The Pros and Cons of Hitch Hiking is Roger Waters first solo album. Because it was his first album produced after he left Pink Floyd, and because he conceived it at the same time he wrote The Wall, it should not come as a surprise that The Pros and Cons sounds a lot like Pink Floyd. In fact, some of the songs are actually songs from The Wall with different lyrics. The line-up of the album is fantastic: Eric Clapton plays the lead guitar, Ray Cooper the percussion, and David Sanborn the sax. The National Philharmonic Orchestra also participates in the album. The Pros and Cons is an OK album from a musical perspective. The story it tries to tell is the fantasy of a man in his midlife crisis who dreams about sleeping with a hitchhiker.
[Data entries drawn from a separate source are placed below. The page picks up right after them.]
-- ==== Sys2Proof/Tests/Slice0.lean ====
section
/-! SUPPORT. The package's own tests: the well-formedness smoke tests, the decoding of words written out from the spec, at
most two steps for each instruction, and for each statement with hypotheses a state that meets them.

Expected values are those of spec/95_test_vectors.md (V-... and P...), or worked from the rule a test names. -/

open Sys2Proof Sys2Proof.Machine

namespace Sys2Proof.Tests

/-! ## Helpers -/

/-- The writer of channel 0. -/
def dW : DirId := ⟨0, .wr⟩

/-- A Running direction with these counts and no claim. -/
def running (hw sw : U64) : DirState := { DirState.inert with st := .running, hwCount := hw, hwCountLast := hw, swCount := sw }

/-- A block of one channel whose writer is as given. -/
def blk (x : DirState) : State := { State.reset with chans := [⟨DirState.inert, x⟩] }

/-- The command at the port. -/
def onPort (a : AgentId) (i : Instr) (s : State) (o : OperandRecord := OperandRecord.zero) : State :=
  { s with port := ⟨a, encode i, o⟩ }

/-- A SERVICE operand record: request, buffer 1, length. -/
def ask (req len : Nat) : OperandRecord := serviceRecord (BitVec.ofNat 64 req) ⟨1⟩ (BitVec.ofNat 64 len)

/-- The state after, where there is one. -/
def nextOf : Answer → Option State
  | .next t => some t
  | .fault _ => none
  | .refused _ => none

/-- The fault record a step leaves: code, operation, direction, info. -/
def faultOf (x : Answer) : Option (FaultCode × U8 × Option DirId × U64) :=
  (nextOf x).bind fun t => t.fault.map fun r => (r.code, r.op, r.d, r.info)

/-- The state after a number of steps, where there is one. -/
def after : Nat → State → Option State
  | 0, s => some s
  | n + 1, s => (nextOf (step s)).bind (after n)

/-- The channel of the common configuration with another capacity and coalescing. -/
def chanOf (cap perIrq : Nat) : ChanCfg :=
  { Cfg.exampleChan 0x100#32 0 1 with
    cap := cap, perIrq := perIrq, ringRd := Cfg.exampleRing 0x200000000 4096 cap,
    ringWr := Cfg.exampleRing 0x100000000 4096 cap }

/-- A configuration of one channel of capacity 2, every slot of which interrupts (V-L6's capacity and `K`). -/
def cfg2 : Cfg := Cfg.exampleOf [{ chanOf 2 1 with contiguous := true }]

/-- A deferred request of buffer 1. -/
def pend (req len : Nat) : Option DeferredReq := some ⟨BitVec.ofNat 64 req, ⟨1⟩, BitVec.ofNat 64 len⟩

/-- A servicer frame on the writer of channel 0. -/
def frame (left bytes : Nat) (ph : SvcPhase) : SvcFrame :=
  ⟨dW, 7#64, ⟨1⟩, BitVec.ofNat 64 left, BitVec.ofNat 64 bytes, ph⟩

/-- A bottom-half frame at the writer of channel 0 with the writer's bit in the snapshot. -/
def bhW : BhFrame := ⟨2#32, 0#32, dW⟩

/-- Client 0 in a call on the writer, which it has claimed. -/
def inCall (x : DirState) (f : SvcFrame) : State :=
  { blk { x with claim := some (.client 0) } with clients := [(0, f)] }

/-- The interrupt agent in a bottom half at the writer. -/
def inBh (x : DirState) (p : BhPhase) : State :=
  { blk x with pendingMask := 2#32, enabledMask := 2#32, intPhase := .bh bhW p }

/-! ## Well-formedness: one ill-formed term for each check, and a well-formed one at the edge -/

theorem test_wf_ch : (Instr.start 256 .rd).wf = false ∧ (Instr.stop 256 .rd).wf = false ∧
    (Instr.updateHw 256 .wr).wf = false ∧ (Instr.available 256 .wr).wf = false ∧ (Instr.service 256 .wr).wf = false ∧
    (Instr.service 255 .wr).wf = true := by decide

theorem test_wf_irq : (Instr.irqEnable 32).wf = false ∧ (Instr.irqDisable 32).wf = false ∧
    (Instr.irqEnable 31).wf = true := by decide

theorem test_cfg_wf : Cfg.example16.wf = true ∧ cfg2.wf = true := by decide

theorem test_cfg_ill_channels : (Cfg.exampleOf []).wf = false ∧
    (Cfg.exampleOf (List.replicate 257 (chanOf 1 1))).wf = false := by decide +kernel

theorem test_cfg_ill_capacity : (Cfg.exampleOf [chanOf 3 1]).wf = false ∧ (Cfg.exampleOf [chanOf 0 1]).wf = false ∧
    capLog2 65536 = some 16 ∧ capLog2 131072 = none := by decide

theorem test_cfg_ill_coalescing : (Cfg.exampleOf [chanOf 4 0]).wf = false ∧ (Cfg.exampleOf [chanOf 4 5]).wf = false ∧
    (Cfg.exampleOf [{ chanOf 4 4 with irqPhase := 4 }]).wf = false := by decide

theorem test_cfg_ill_block : (Cfg.exampleOf [{ chanOf 4 4 with blockSize := 0 }]).wf = false ∧
    (Cfg.exampleOf [{ chanOf 4 4 with blockSize := 2 ^ 24 }]).wf = false ∧
    (ChanCfg.wf 33 { chanOf 4 4 with blockSize := 2 ^ 32 }) = false := by decide

theorem test_cfg_ill_base : (Cfg.exampleOf [{ chanOf 4 4 with base := 2#32 }]).wf = false := by decide

theorem test_cfg_ill_irq : (Cfg.exampleOf [{ chanOf 4 4 with irqRd := 32 }]).wf = false ∧
    (Cfg.exampleOf [{ chanOf 4 4 with irqWr := 32 }]).wf = false := by decide

theorem test_cfg_ill_ring : (Cfg.exampleOf [{ chanOf 4 4 with ringRd := [] }]).wf = false ∧
    (Cfg.exampleOf [{ chanOf 4 4 with ringWr := [] }]).wf = false := by decide

theorem test_cfg_ill_offsets : { Cfg.example16 with offIntClear := 6#32 }.wf = false ∧
    { Cfg.example16 with offWr := { Cfg.example16.offWr with descCtrl := 1#32 } }.wf = false := by decide

theorem test_cfg_ill_positions : { Cfg.example16 with descNoirqBit := 23 }.wf = false ∧
    { Cfg.example16 with descNotlastBit := 23 }.wf = false ∧ { Cfg.example16 with descNotlastBit := 24 }.wf = false ∧
    { Cfg.example16 with descNoirqBit := 32 }.wf = false ∧ { Cfg.example16 with descNotlastBit := 32 }.wf = false := by decide

/-! ## Decoding: words written out from R82 and R83, field by field: op, ch, dir, rsv, irq -/

theorem test_decode_start : decode (0b00000001_00000000_1_0000000000_00000#32) = .ok (.start 0 .wr) ∧
    decode (0b00000001_11111111_0_0000000000_00000#32) = .ok (.start 255 .rd) := by decide
theorem test_decode_stop : decode (0b00000010_00000000_1_0000000000_00000#32) = .ok (.stop 0 .wr) := by decide
theorem test_decode_merge : decode (0b00000011_00000000_0_0000000000_00000#32) = .ok .merge := by decide
theorem test_decode_updateHw : decode (0b00000100_00000000_1_0000000000_00000#32) = .ok (.updateHw 0 .wr) := by decide
theorem test_decode_available : decode (0b00000101_00000010_1_0000000000_00000#32) = .ok (.available 2 .wr) := by decide
theorem test_decode_service : decode (0b00000110_00000001_1_0000000000_00000#32) = .ok (.service 1 .wr) ∧
    decode (0b00000110_00000000_0_0000000000_00000#32) = .ok (.service 0 .rd) := by decide
theorem test_decode_topHalf : decode (0b00000111_00000000_0_0000000000_00000#32) = .ok .topHalf := by decide
theorem test_decode_bottomHalf : decode (0b00001000_00000000_0_0000000000_00000#32) = .ok .bottomHalf := by decide
theorem test_decode_irqEnable : decode (0b00001001_00000000_0_0000000000_00001#32) = .ok (.irqEnable 1) := by decide
theorem test_decode_irqDisable : decode (0b00001010_00000000_0_0000000000_11111#32) = .ok (.irqDisable 31) := by decide

/-- V-D14 to V-D20 and V-D22. -/
theorem test_decode_illegal : decode 0x00000000#32 = .error .opcode ∧ decode 0x0B000000#32 = .error .opcode ∧
    decode 0xFF000000#32 = .error .opcode ∧ decode 0x01004000#32 = .error .reserved ∧
    decode 0x01008001#32 = .error .unusedField ∧ decode 0x03008000#32 = .error .unusedField ∧
    decode 0x09010001#32 = .error .unusedField ∧ decode 0x09000020#32 = .error .reserved ∧
    decode 0x07010000#32 = .error .unusedField := by decide

/-- No two rows of R83 match one word: two rows differ at a bit that both fix. -/
theorem test_rows_disjoint : opRows.Pairwise fun a b => (a.pat ^^^ b.pat) &&& a.mask &&& b.mask ≠ 0#32 := by decide

/-- The words that spec/opcode_table.json numbers are read as they stand, and a row longer than a word is none. -/
theorem test_decodeTableWord : decodeTableWord 32 0x06018000 = some (.service 1 .wr) ∧ decodeTableWord 32 0x0B000000 = none ∧
    decodeTableWord 64 0x06018000 = none := by decide

/-- The machine fetches and runs the word it is given, as its first instruction after reset. -/
theorem test_fetch_runs_start : (nextOf (step (State.reset.withFetchWord 32 0x01008000))).map (fun t => t.lifePhase) =
    some (.startEnd dW) := by decide +kernel

theorem test_fetch_runs_every_row : [0x01000000, 0x02000000, 0x03000000, 0x04000000, 0x05000000, 0x06000000, 0x07000000,
    0x08000000, 0x09000000, 0x0A000000].all (fun w => (nextOf (step (State.reset.withFetchWord 32 w))).isSome) = true := by
  decide +kernel

/-- The assembler's text of R89, and R90's binding of a client read to the writer. -/
theorem test_asm : asmLine (callServiceRead 0 1#64 ⟨5⟩ 12288#64) = "SERVICE 0, wr, 1, 5, 12288" ∧
    asmLine (.merge, ⟨0xFFFFA#64, 3#32, 16#32, 0#64, ⟨0⟩, 0#64⟩) = "MERGE 1048570, 3, 16" := by decide +kernel

/-! ## Steps -/

/-- V-L1: START's end step: 53 writes, slot 1's control word and address, Running with zero counters. -/
theorem test_start_end :
    (nextOf (agentStep .lifecycle { blk { DirState.inert with st := .starting } with lifePhase := .startEnd dW })).map
      (fun t => (t.history.length, t.history[3]?, (t.history.drop 6).take 3, t.dir dW)) =
    some (53, some (.regWrite 0x130#32 0x02001000#32), [.regWrite 0x130#32 0x03001000#32,
      .regWrite 0x134#32 0x1000#32, .regWrite 0x138#32 0x1#32], running 0#64 0#64) := by decide +kernel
But I guess that the ultimate value of this album is that it is the closest thing to a natural experiment on the classical question on whether the whole is larger than the sum of its parts or vice versa. Waters wrote The Pros and Cons and The Wall at the same time. The other members of the band listened to both and picked The Wall, enriched it so that it became an icon of popular culture. The Pros and Cons is just an OK album. The Wall has been re-issued recently for the penultimate time at a price of 120 dollars; you can get the import edition of The Pros and Cons for 8.99.
Waters is clearly a genius, but so are his band mates. It is sad that no member of Pink Floyd ever understood it.